> [Your instructions]: Could you say how many lines in the records include "queueFull"? Please give the number by itself.

[Entries taken from a collection]
-=-=-=-=-

-- ==== Sys2Proof/Laws/Units.lean ====
section
/-! SUPPORT. What the Set Sequencer's operations keep. Each enters a state only from a state, so a set without a state
stays without one (R42). -/

namespace Sys2Proof.Machine

variable {I : Part → Prop} {p : Part}

/-- An update of one sequencer record that leaves the set with a state exactly where it had one. -/
theorem units_onSeq (h : Units I) (k : SetNo) (f : SeqRecord → SeqRecord)
    (hs : (f p.seq[k]).state.isSome = p.seq[k].state.isSome)
    (ht : (f p.seq[k]).timer.isSome = true → p.seq[k].timer.isSome = true ∨ p.seq[k].state.isSome = true)
    (hp : I p) : I (onSeq k f p) := by
  refine h.seqs p _ ?_ hp
  intro he j
  have hj := he j
  simp only [Fin.getElem_fin, setConfigured, setCfg] at hj ⊢
  by_cases hkj : k = j
  · subst hkj
    simp only [modifyAt_self]
    refine ⟨by rw [← hj.1]; exact hs, fun hf => ?_⟩
    have := ht hf
    rw [show (f p.seq[k.val]).state.isSome = p.seq[k.val].state.isSome from hs]
    exact this.elim hj.2 id
  · simp only [modifyAt_other _ _ _ _ hkj]
    exact hj

theorem units_stopSetTimer (h : Units I) (k : SetNo) (hp : I p) : I (stopSetTimer k p) :=
  units_onSeq h k _ rfl (by simp) hp

theorem units_startSetTimer (h : Units I) (k : SetNo) (t : SetTimer) (ms : Nat)
    (hk : p.seq[k].state.isSome = true) (hp : I p) : I (startSetTimer k t ms p) :=
  units_onSeq h k _ rfl (fun _ => .inr hk) hp

theorem units_setOrigin (h : Units I) (k : SetNo) (o : Option RampOrigin) (hp : I p) : I (setOrigin k o p) :=
  units_onSeq h k _ rfl .inl hp

theorem units_setDeadBusSent (h : Units I) (k : SetNo) (b : Option Bool) (hp : I p) : I (setDeadBusSent k b p) :=
  units_onSeq h k _ rfl .inl hp

theorem units_setSlow (h : Units I) (k : SetNo) (b : Bool) (hp : I p) : I (onSeq k (fun r => { r with slow := b }) p) :=
  units_onSeq h k _ rfl .inl hp

theorem units_clearSlow (h : Units I) (k : SetNo) (hp : I p) : I (clearSlow k p) := units_setSlow h k false hp

theorem units_noteOutcome (h : Units I) (k : SetNo) (a : SetOrder) (out : OrderOutcome) (hp : I p) :
    I (noteOutcome k a out p) := units_onSeq h k _ rfl .inl hp

theorem units_noteReplaced (h : Units I) (k : SetNo) (o : Option Order) (hp : I p) : I (noteReplaced k o p) := by
  unfold noteReplaced
  split
  · exact units_noteOutcome h k _ _ hp
  · exact hp

theorem units_noteHanded (h : Units I) (k : SetNo) (a : SetOrder) (o : HandedOver) (ho : I o.part) :
    I (noteHanded k a o).1 := by
  have hn := units_noteReplaced h k o.replaced ho
  simp only [noteHanded]
  split
  · exact hn
  · exact units_noteOutcome h k a _ hn

theorem units_handSet (h : Units I) (k : SetNo) (a : SetOrder) (hp : I p) : I (handSet k a p).1 :=
  units_noteHanded h k a _ (h.setHanded p k a hp)

theorem units_withdrawSet (h : Units I) (k : SetNo) (hp : I p) : I (withdrawSet k p) := by
  unfold withdrawSet
  split
  · exact units_noteOutcome h k _ _ (h.setDropped _ _ hp)
  · exact hp

/-- A set with a state enters another. -/
theorem units_enter (h : Units I) (o : Sequenced) (k : SetNo) (st : SetState)
    (hk : o.part.seq[k].state.isSome = true) (ho : I o.part) : I (o.enter k st).part :=
  units_onSeq h k _ (by simpa using hk.symm) .inl ho

/-! ### Which operations leave a set's state as it is -/

theorem noteOutcome_state (k j : SetNo) (a : SetOrder) (out : OrderOutcome) :
    (noteOutcome k a out p).seq[j].state = p.seq[j].state := by
  simp only [noteOutcome, onSeq_seq, Fin.getElem_fin, modifyAt_get]
  split <;> rfl

theorem stopSetTimer_state (k j : SetNo) : (stopSetTimer k p).seq[j].state = p.seq[j].state := by
  simp only [stopSetTimer, onSeq_seq, Fin.getElem_fin, modifyAt_get]
  split <;> rfl

theorem clearSlow_state (k j : SetNo) : (clearSlow k p).seq[j].state = p.seq[j].state := by
  simp only [clearSlow, onSeq_seq, Fin.getElem_fin, modifyAt_get]
  split <;> rfl

theorem startSetTimer_state (k j : SetNo) (t : SetTimer) (ms : Nat) :
    (startSetTimer k t ms p).seq[j].state = p.seq[j].state := by
  simp only [startSetTimer, onSeq_seq, Fin.getElem_fin, modifyAt_get]
  split <;> rfl

theorem setOrigin_state (k j : SetNo) (o : Option RampOrigin) : (setOrigin k o p).seq[j].state = p.seq[j].state := by
  simp only [setOrigin, onSeq_seq, Fin.getElem_fin, modifyAt_get]
  split <;> rfl

theorem setDeadBusSent_state (k j : SetNo) (b : Option Bool) :
    (setDeadBusSent k b p).seq[j].state = p.seq[j].state := by
  simp only [setDeadBusSent, onSeq_seq, Fin.getElem_fin, modifyAt_get]
  split <;> rfl

theorem sendReport_seq : (sendReport p).seq = p.seq := by
  unfold sendReport
  split
  · split <;> rfl
  · rfl

theorem occur_seq (k : EventKind) (o : EventObject) : (occur k o p).seq = p.seq := by
  simp only [occur, queueReport]
  split
  · rfl
  · split
    · rfl
    · split
      · exact sendReport_seq
      · rfl

theorem dropQueued_seq (o : ObjectRef) : (dropQueued o p).seq = p.seq := rfl

theorem arbitrate_seq : (arbitrate p).seq = p.seq := by
  unfold arbitrate
  split
  · split <;> rfl
  · rfl

theorem replaceOrder_seq (o old : Order) : (replaceOrder o old p).part.seq = p.seq := by
  simp only [replaceOrder, queueFull]
  split
  · rfl
  · split
    · rfl
    · split
      · rfl
      · exact occur_seq _ _

theorem joinQueues_seq (b : OrderBody) (u : Bool) : (joinQueues b u p).part.seq = p.seq := by
  simp only [joinQueues, queueFull]
  split
  · rfl
  · split
    · exact replaceOrder_seq _ _
    · split
      · rfl
      · split
        · rfl
        · exact occur_seq _ _

theorem handOver_seq (b : OrderBody) (u : Bool) : (handOver b u p).part.seq = p.seq := by
  unfold handOver
  extract_lets h
  split
  · exact arbitrate_seq.trans (joinQueues_seq b u)
  · exact joinQueues_seq b u

theorem noteReplaced_state (k j : SetNo) (o : Option Order) : (noteReplaced k o p).seq[j].state = p.seq[j].state := by
  unfold noteReplaced
  split
  · exact noteOutcome_state _ _ _ _
  · rfl

theorem noteHanded_state (k j : SetNo) (a : SetOrder) (o : HandedOver) :
    (noteHanded k a o).1.seq[j].state = o.part.seq[j].state := by
  simp only [noteHanded]
  split
  · exact noteReplaced_state _ _ _
  · rw [noteOutcome_state, noteReplaced_state]

theorem handSet_state (k j : SetNo) (a : SetOrder) : (handSet k a p).1.seq[j].state = p.seq[j].state := by
  unfold handSet
  rw [noteHanded_state, handOver_seq]

theorem withdrawSet_state (k j : SetNo) : (withdrawSet k p).seq[j].state = p.seq[j].state := by
  unfold withdrawSet
  split
  · rw [noteOutcome_state, dropQueued_seq]
  · rfl

/-- The state of a set that has just entered one. -/
theorem enter_state (o : Sequenced) (k : SetNo) (st : SetState) : (o.enter k st).part.seq[k].state = some st := by
  simp [Sequenced.enter]

/-- A set in a known state has a state. -/
theorem setStateIs_some {k : SetNo} {st : SetState} (hs : setStateIs p k st = true) :
    p.seq[k].state.isSome = true := by
  simp only [setStateIs, beq_iff_eq] at hs
  rw [hs]
  rfl

/-! ### The Set Sequencer's operations -/

/-- A SYNC order handed over in one way or the other, which leaves the sets' records alone. -/
theorem units_handSyncBy (h : Units I) (hand : OrderBody → Bool → Part → HandedOver) (o : Sequenced) (k : SetNo)
    (hh : ∀ q a, I q → I (hand (.set k a) false q).part) (hs : ∀ q b u, (hand b u q).part.seq = q.seq)
    (hk : o.part.seq[k].state.isSome = true) (ho : I o.part) : I (o.handSyncBy hand k).part := by
  unfold Sequenced.handSyncBy
  extract_lets deadBus g o1
  have hg : I g.1 := units_noteHanded h k _ _ (hh _ _ (units_setDeadBusSent h k _ ho))
  have hgs : g.1.seq[k].state.isSome = true := by
    dsimp only [g]
    rw [noteHanded_state, hs, setDeadBusSent_state]
    exact hk
  split
  · exact hg
  · refine units_handSet h k _ (h.occurs _ _ _ (units_enter h _ k _ ?_ (units_stopSetTimer h k hg)))
    simp only [o1, Sequenced.on]
    rw [stopSetTimer_state]
    exact hgs

theorem units_handSync (h : Units I) (o : Sequenced) (k : SetNo) (hk : o.part.seq[k].state.isSome = true)
    (ho : I o.part) : I (o.handSync k).part :=
  units_handSyncBy h handOver o k (fun q a hq => h.setHanded q k a hq) (fun _ b u => handOver_seq b u) hk ho

theorem units_joinSync (h : Units I) (o : Sequenced) (k : SetNo) (hk : o.part.seq[k].state.isSome = true)
    (ho : I o.part) : I (o.handSyncBy joinQueues k).part :=
  units_handSyncBy h joinQueues o k (fun q a hq => h.setJoined q k a hq) (fun _ b u => joinQueues_seq b u) hk ho

theorem units_enterStopping (h : Units I) (o : Sequenced) (k : SetNo) (hk : o.part.seq[k].state.isSome = true)
    (ho : I o.part) : I (o.enterStopping k).part := by
  have he := units_enter h (o.on (stopSetTimer k)) k .stopping
    (by simp only [Sequenced.on]; rw [stopSetTimer_state]; exact hk) (units_stopSetTimer h k ho)
  have hh := units_handSet h k .stop he
  simp only [Sequenced.enterStopping]
  split
  · exact hh
  · refine units_enter h _ k _ ?_ (h.occurs _ _ _ hh)
    simp only [Sequenced.on, occur_seq]
    rw [handSet_state, enter_state]
    rfl

theorem units_startRequest (h : Units I) (k : SetNo) (hp : I p) : I (startRequest k p).1.part := by
  simp only [startRequest]
  split
  · rename_i hc
    simp only [Bool.and_eq_true] at hc
    have he := units_enter h ((sequenced p).on (stopSetTimer k)) k .starting
      (by simp only [Sequenced.on, sequenced]; rw [stopSetTimer_state]; exact setStateIs_some hc.2)
      (units_stopSetTimer h k hp)
    have hh := units_handSet h k .start he
    split
    · exact hh
    · refine units_enter h _ k _ ?_ hh
      dsimp only
      rw [handSet_state, enter_state]
      rfl
  · exact hp

theorem units_stopRequest (h : Units I) (k : SetNo) (hp : I p) : I (stopRequest k p).1.part := by
  simp only [stopRequest]
  split
  · rename_i hc
    simp only [Bool.and_eq_true] at hc
    refine units_enter h _ k _ ?_ (units_setOrigin h k _ hp)
    simp only [Sequenced.on, sequenced]
    rw [setOrigin_state]
    exact setStateIs_some hc.2
  · exact hp

theorem units_abandonRequest (h : Units I) (k : SetNo) (hp : I p) : I (abandonRequest k p).part := by
  simp only [abandonRequest]
  split
  · rename_i hc
    simp only [Bool.and_eq_true] at hc
    refine units_enter h _ k _ ?_ (units_setOrigin h k _ (units_clearSlow h k hp))
    simp only [Sequenced.on, sequenced]
    rw [setOrigin_state, clearSlow_state]
    exact setStateIs_some hc.1
  · exact hp

/-- A condition that every change of the units keeps is kept by the hand-on. -/
theorem Units.toHanding (h : Units I) : Handing I :=
  { toCalm := h.toCalm
    starts := fun _ k hp => units_startRequest h k hp
    abandons := fun _ k hp => units_abandonRequest h k hp }

theorem units_handOn (h : Units I) (o : Sequenced) (ho : I o.part) : I o.handOn := handing_handOn h.toHanding o ho

/-- A running set timer's set has a state. -/
theorem setTimerRuns_some {k : SetNo} {t : SetTimer} {d : Nat} (hr : setTimerRuns p k t = some d) :
    p.seq[k].state = some t.runsIn := by
  simp only [setTimerRuns] at hr
  split at hr
  · split at hr
    · rename_i hc
      exact hc.2
    · cases hr
  · cases hr

theorem units_startExpired (h : Units I) (k : SetNo) (hk : p.seq[k].state.isSome = true) (hp : I p) :
    I (startExpired k p).part := by
  simp only [startExpired]
  split
  · refine units_enter h _ k _ ?_ (units_handSet h k _ (units_stopSetTimer h k (h.occurs _ _ _ hp)))
    simp only [sequenced]
    rw [handSet_state, stopSetTimer_state, occur_seq]
    exact hk
  · refine units_startSetTimer h k _ _ ?_ (h.occurs _ _ _ (units_setSlow h k true hp))
    rw [occur_seq]
    simpa using hk

theorem units_syncExpired (h : Units I) (k : SetNo) (hk : p.seq[k].state.isSome = true) (hp : I p) :
    I (syncExpired k p).part := by
  refine units_enter h _ k _ ?_ (units_handSet h k _ (units_stopSetTimer h k (h.occurs _ _ _ hp)))
  simp only [sequenced]
  rw [handSet_state, stopSetTimer_state, occur_seq]
  exact hk

theorem units_openFailed (h : Units I) (o : Sequenced) (k : SetNo) (hk : o.part.seq[k].state.isSome = true)
    (ho : I o.part) : I (o.openFailed k).part := by
  refine units_enter h _ k _ ?_ (units_setOrigin h k _ (units_clearSlow h k (units_stopSetTimer h k (h.occurs _ _ _ ho))))
  simp only [Sequenced.on]
  rw [setOrigin_state, clearSlow_state, stopSetTimer_state, occur_seq]
  exact hk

-=-=-=-=-

> [Reply]: 2